1. should convert raw data to the data model expects
2. should be a static 1:1 mapping of inputs to outputs
3. should not depend on size of input; should produce same result for one as it does for 1000
4. should not drop or change order of any records

In [22]:
#import anything we might need
import pandas as pd
from sklearn.model_selection import train_test_split

In [23]:
#load in data
observed_df = pd.read_csv( open ('train.csv' ) )

we are not going to delete anything for this model

In [24]:
#split dataset containing target values
observation_train , observation_test = train_test_split( 
    observed_df , random_state = 25 )

### Deal With Missing Values

however we are going to impute missing values with -1

In [25]:
observation_train = observation_train.fillna( -1 )

In [26]:
observation_test = observation_test.fillna( -1 )

confirm no missing values remain ( no error message appears ) #nice!

In [27]:
assert all( observation_train.isna().sum() == 0 )

In [28]:
assert all( observation_test.isna().sum() == 0 )

### Encode Categorical Features

In [29]:
observ_train = pd.get_dummies( observation_train , columns = observation_train.dtypes[ 
    observation_train.dtypes == 'object'].index , dummy_na = True )

In [30]:
observ_test = pd.get_dummies( observation_test , columns = observation_test.dtypes[ 
    observation_test.dtypes == 'object'].index , dummy_na = True )

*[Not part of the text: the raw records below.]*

/-- R154, R169, R170: MZERO writes +0 and MLDA copies words into the elements of a window and into no other. R171, R173, R174: MDRAIN leaves the accumulators, converts
each element of its window once and replaces its drain-status entry; MSTAT reads an entry and with CLR zeroes it. -/
def Obligations.AccumulatorMoves : Prop :=
  (∀ (y : Sync) (w a : BitVec 4) (s : State), s.older .M (s.pos .M) = true → HasTurn s .M →
      let v := (s.x .M w.toNat).toNat
      let rows := min 1024 (bits v 42 32)
      let ncols := min 64 (bits v 24 18)
      let cols := min ncols (64 - bits v 17 12)
      let key (i j : Nat) : Nat := 64 * ((bits v 9 0 + i) % 1024) + bits v 17 12 + j
      let runs (i : Instr) (n : Nat) (p : State → Prop) : Prop := Ready s .M y.wait.toList n → ∃ x, Ends i s .M y.wait.toList y.sig.toList x ∧ MatrixFrame s x ∧ x.core.scratch = s.core.scratch ∧
        x.core.dstat = s.core.dstat ∧ x.core.idle = s.core.idle ∧ x.core.engM.view.seed = s.core.engM.view.seed ∧
        (∀ k, (∀ i j, i < rows → j < cols → k ≠ key i j) → Tab.get 0 x.core.acc k = Tab.get 0 s.core.acc k) ∧ p x
      (runs (.mzero y w) 0 fun x => x.core.engM.view.flags = s.core.engM.view.flags ∧ ∀ i j, i < rows → j < cols → Tab.get 0 x.core.acc (key i j) = 0) ∧
      (runs (.mlda y w a) 1 fun x => bits (s.x .M a.toNat).toNat 1 0 = 0 → s.matHome a (4 * ncols) rows (4 * cols) →
        x.core.engM.view.flags = s.core.engM.view.flags ∧
        ∀ i j, i < rows → j < cols → Tab.get 0 x.core.acc (key i j) = BitVec.ofNat 32 (s.homeNat (s.matAt a (4 * ncols) i (4 * j)) 4))) ∧
  (∀ (y : Sync) (w a n : BitVec 4) (slot : BitVec 3) (nf clr : Bool) (s : State), Ready s .M y.wait.toList 1 →
      let v := (s.x .M w.toNat).toNat
      let rows := min 1024 (bits v 42 32)
      let cols := min (min 64 (bits v 24 18)) (64 - bits v 17 12)
      let e := s.fmtEntry slot.toNat
      let mode := if bits e 13 11 = 7 then s.core.engM.view.rmode.toNat else bits e 13 11
      let val (i j : Nat) : Val := accVal (intAcc (entA e)) (Tab.get 0 s.core.acc (64 * ((bits v 9 0 + i) % 1024) + bits v 17 12 + j))
      (s.older .M (s.pos .M) = true → HasTurn s .M → ∃ x, Ends (.mdrain y w a slot n nf) s .M y.wait.toList y.sig.toList x ∧ MatrixFrame s x ∧ x.core.acc = s.core.acc ∧
        x.core.idle = s.core.idle ∧ (nf = true → x.core.engM.view.flags = s.core.engM.view.flags) ∧
        (∀ k, k ≠ n.toNat → Tab.get 0 x.core.dstat k = Tab.get 0 s.core.dstat k) ∧
        (let d := (Tab.get 0 x.core.dstat n.toNat).toNat
         bits d 0 0 = 1 ∧ bits d 63 56 = 0 ∧ bits d 7 4 = 0 ∧
         bits d 39 24 = min 0xFFFF (((List.range rows).flatMap fun i => (List.range cols).map (val i)).countP fun x => x == .inf true || x == .inf false) ∧
         (bits d 3 3 = 1 ↔ bits d 55 40 ≠ 0) ∧ (bits d 2 2 = 1 ↔ bits d 39 24 ≠ 0) ∧ (bits d 1 1 = 1 ↔ bits d 23 8 ≠ 0)) ∧
        (entD e = 0 → s.matHome a (4 * cols) rows (4 * cols) → (bits (s.x .M a.toNat).toNat 47 32 = 0 ∨ 4 * cols ≤ bits (s.x .M a.toNat).toNat 47 32) →
          (∀ o, (∀ i b, i < rows → b < 4 * cols → o ≠ s.matAt a (4 * cols) i b) → x.home o = s.home o) ∧
          ∀ i j, i < rows → j < cols → x.homeNat (s.matAt a (4 * cols) i (4 * j)) 4 =
            (toCode 0 mode (e.testBit 10) (drawAt s.core.engM.view.seed (mode == 4) (i * cols + j)).toNat (val i j)).1)) ∧
      (let z := s.setReg .M a.toNat (Tab.get 0 s.core.dstat n.toNat)
       (clr = false → Ends (.mstat y a clr n) s .M y.wait.toList y.sig.toList z) ∧
       (clr = true → s.older .M (s.pos .M) = true →
         Ends (.mstat y a clr n) s .M y.wait.toList y.sig.toList (z.mapCore fun c => { c with dstat := Tab.set 0 c.dstat n.toNat 0 }))))

/-! ## Tile registers (R179 to R206) -/

/-- R183, R187 to R190: the fate of a tile result that is resolved at issue: a mismatch sets INV, a worst case that finds no units faults, and else the outcome is written
into td. R13, R190: under the trap policy a factored result, and TCONF.CHK, pop their tokens as they begin, and run; TILE_EXECUTION_END then writes the result, or raises the rank-overflow, pool-exhaustion or
tile-live fault. -/
def Obligations.TileResults : Prop :=
  (∀ (y : Sync) (d a b r : BitVec 4) (s : State), Ready s .M y.wait.toList 1 → s.core.tileRun = none → (s.eng .M).begun = false → HasTurn s .M →
      let t := s.tdesc d
      let room := s.core.poolFree + t.units
      let fate (i : Instr) (f : State → TRes) : Prop :=
        (f s = .mismatch → Ends i s .M y.wait.toList y.sig.toList (s.orFlags .M 1)) ∧
        (∀ v raw pre fl, f s = .val v raw pre fl → (t.pol ≠ 0 ∨ ∃ m, v = .dense m) →
          let w := worstUnits t (match v with | .fact .. => true | .dense _ => false)
          (room < w → Faults i s .M 0x0E 0 (BitVec.ofNat 64 w) 0 false) ∧
          (∀ o, outcome t s.core.engM.view.tol v raw pre fl = .ok o → w ≤ room → o.units t ≤ room → (s.resolve .M).older .M (s.pos .M) = true →
            Ends i s .M y.wait.toList y.sig.toList ((s.putTile d ⟨({ t with units := o.units t, rank := o.rank, fact := o.fact } : TDesc).word, o.elems⟩).orFlags .M o.fl)))
      fate (.tadd y d a b r) (tileAdd false d a b r) ∧ fate (.tsub y d a b r) (tileAdd true d a b r) ∧ fate (.tmul y d a b) (tileMul d a b) ∧
      fate (.tscal y d a r) (tileScal d a r) ∧ fate (.txp y d a) (tileXp d a) ∧ fate (.trcmp y d a) (tileRcmp true d a) ∧
      fate (.tfact y d a) (tileRcmp false d a) ∧ fate (.tdense y d a) (tileDense d a) ∧ fate (.tld y d a r) (tileLoad y d a r)) ∧
  (∀ (y : Sync) (d a b r : BitVec 4) (s : State),
      let t := s.tdesc d
      let room := s.core.poolFree + t.units
      let after (run : Option TileRun) : State := s.mapCore fun c => { c with tileRun := run }
      let begins (i : Instr) : Prop := ∃ z, exec i s = .next z ∧ z.core.tok = (s.core.pop .M (s.pos .M) y.wait.toList).tok ∧ (z.eng .M).pc = (s.eng .M).pc ∧
        z.arch = (after (some ⟨s.pos .M, i, true⟩)).arch
      let faults (k : Nat) (aux : Word) : Prop := s.core.freeze = none → ∃ f, exec .tileExecutionEnd s =
        .next { s with core := { s.core with tileRun := none, freeze := some f } } ∧ f.cause = k ∧ f.aux = aux ∧ f.pos = s.pos .M ∧ f.eng = 4 ∧ f.after = false
      let run (i : Instr) (f : State → TRes) : Prop :=
        (∀ u w raw pre fl, f s = .val (.fact u w) raw pre fl → t.pol = 0 → s.core.tileRun = none → (s.eng .M).begun = false → Ready s .M y.wait.toList 1 → HasTurn s .M → begins i) ∧
        (∀ p, s.core.tileRun = some ⟨p, i, true⟩ → (s.eng .M).begun = true → Ready (after (some ⟨p, i, false⟩)) .M [] 1 → HasTurn (after (some ⟨p, i, false⟩)) .M →
          ∀ u w raw pre fl, f (after (some ⟨p, i, false⟩)) = .val (.fact u w) raw pre fl → t.pol = 0 →
          (∀ k, outcome t s.core.engM.view.tol (.fact u w) raw pre fl = .error k → faults 0x0D (BitVec.ofNat 64 k)) ∧
          (∀ o, outcome t s.core.engM.view.tol (.fact u w) raw pre fl = .ok o →
            (room < o.units t → faults 0x0E (BitVec.ofNat 64 (o.units t))) ∧
            (o.units t ≤ room → ((after (some ⟨p, i, false⟩)).resolve .M).older .M (s.pos .M) = true → ∃ z, exec .tileExecutionEnd s = .next z ∧ z.core.tileRun = none ∧
              z.arch = ((s.putTile d ⟨({ t with units := o.units t, rank := o.rank, fact := o.fact } : TDesc).word, o.elems⟩).orFlags .M o.fl).arch)))
      run (.tadd y d a b r) (tileAdd false d a b r) ∧ run (.tsub y d a b r) (tileAdd true d a b r) ∧ run (.tmul y d a b) (tileMul d a b) ∧
      run (.tscal y d a r) (tileScal d a r) ∧ run (.txp y d a) (tileXp d a) ∧ run (.trcmp y d a) (tileRcmp true d a) ∧
      run (.tfact y d a) (tileRcmp false d a) ∧ run (.tld y d a r) (tileLoad y d a r) ∧
      (let i := Instr.tconf y d r true
       (s.core.tileRun = none → (s.eng .M).begun = false → Ready s .M y.wait.toList 1 → begins i) ∧
       (∀ p, s.core.tileRun = some ⟨p, i, true⟩ → (s.eng .M).begun = true → Ready (after (some ⟨p, i, false⟩)) .M [] 1 → t.rank ≠ 0 → faults 0x0F (BitVec.ofNat 64 t.rank))))

/-- R180, R196 to R200: the exact values of the dense forms, element by element, before the one rounding of R188. -/
def Obligations.TileValues : Prop :=
  ∀ (d a b r : BitVec 4) (s : State),
    let t := s.tdesc d
    let p := s.tdesc a
    let q := s.tdesc b
    let x := (s.x .M r.toNat).toNat
    let al : Val := if r = 0 then .ofInt 1 else fp32.value (x % 2 ^ 32)
    let be : Val := if r = 0 then .ofInt 1 else fp32.value (x / 2 ^ 32)
    let el (k : BitVec 4) (i j : Nat) : Val := (codeValue (s.tdesc k).etype ((s.tile k).elems.getD (i * (s.tdesc k).cols + j) 0).toNat).1
    let full (k : BitVec 4) : Prop := (s.tdesc k).fact = false ∧ (s.tdesc k).rank ≠ 0 ∧ (s.tile k).elems.length = (s.tdesc k).rows * (s.tdesc k).cols
    let gives (z : TRes) (f : Nat → Nat → Val) : Prop := ∃ m fl, z = .val (.dense m) none false fl ∧ m.length = t.rows ∧
      ∀ i j, i < t.rows → j < t.cols → (m.getD i []).getD j .nan = f i j
    full a →
    (t.rows = p.rows → t.cols = p.cols →
      gives (tileScal d a r s) (fun i j => (Val.mul (fp32.value (x % 2 ^ 32)) (el a i j)).1) ∧ gives (tileDense d a s) (el a) ∧
      (full b → q.rows = p.rows → q.cols = p.cols →
        gives (tileAdd false d a b r s) (fun i j => (sumProds [(al, el a i j), (be, el b i j)]).1) ∧
        gives (tileAdd true d a b r s) (fun i j => (sumProds [(al, el a i j), (be.negate, el b i j)]).1))) ∧
    (t.rows = p.cols → t.cols = p.rows → gives (tileXp d a s) fun i j => el a j i) ∧
    (full b → q.rows = p.cols → t.rows = p.rows → t.cols = q.cols →
      gives (tileMul d a b s) fun i j => (sumProds ((List.range p.cols).map fun l => (el a i l, el b l j))).1)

Now we have alot more columns because get_dummies returned all levels in a feature

In [31]:
observ_train.columns.tolist()

['Id',
 'MSSubClass',
 'LotFrontage',
 'LotArea',
 'OverallQual',
 'OverallCond',
 'YearBuilt',
 'YearRemodAdd',
 'MasVnrArea',
 'BsmtFinSF1',
 'BsmtFinSF2',
 'BsmtUnfSF',
 'TotalBsmtSF',
 '1stFlrSF',
 '2ndFlrSF',
 'LowQualFinSF',
 'GrLivArea',
 'BsmtFullBath',
 'BsmtHalfBath',
 'FullBath',
 'HalfBath',
 'BedroomAbvGr',
 'KitchenAbvGr',
 'TotRmsAbvGrd',
 'Fireplaces',
 'GarageYrBlt',
 'GarageCars',
 'GarageArea',
 'WoodDeckSF',
 'OpenPorchSF',
 'EnclosedPorch',
 '3SsnPorch',
 'ScreenPorch',
 'PoolArea',
 'MiscVal',
 'MoSold',
 'YrSold',
 'SalePrice',
 'MSZoning_C (all)',
 'MSZoning_FV',
 'MSZoning_RH',
 'MSZoning_RL',
 'MSZoning_RM',
 'MSZoning_nan',
 'Street_Grvl',
 'Street_Pave',
 'Street_nan',
 'Alley_-1',
 'Alley_Grvl',
 'Alley_Pave',
 'Alley_nan',
 'LotShape_IR1',
 'LotShape_IR2',
 'LotShape_IR3',
 'LotShape_Reg',
 'LotShape_nan',
 'LandContour_Bnk',
 'LandContour_HLS',
 'LandContour_Low',
 'LandContour_Lvl',
 'LandContour_nan',
 'Utilities_AllPub',
 'Utilities_nan',
 'LotConfig_C

make sure there is no NAs

In [32]:
assert all( observ_train.isna().sum() == 0 )

In [33]:
assert all( observ_test.isna().sum() == 0 )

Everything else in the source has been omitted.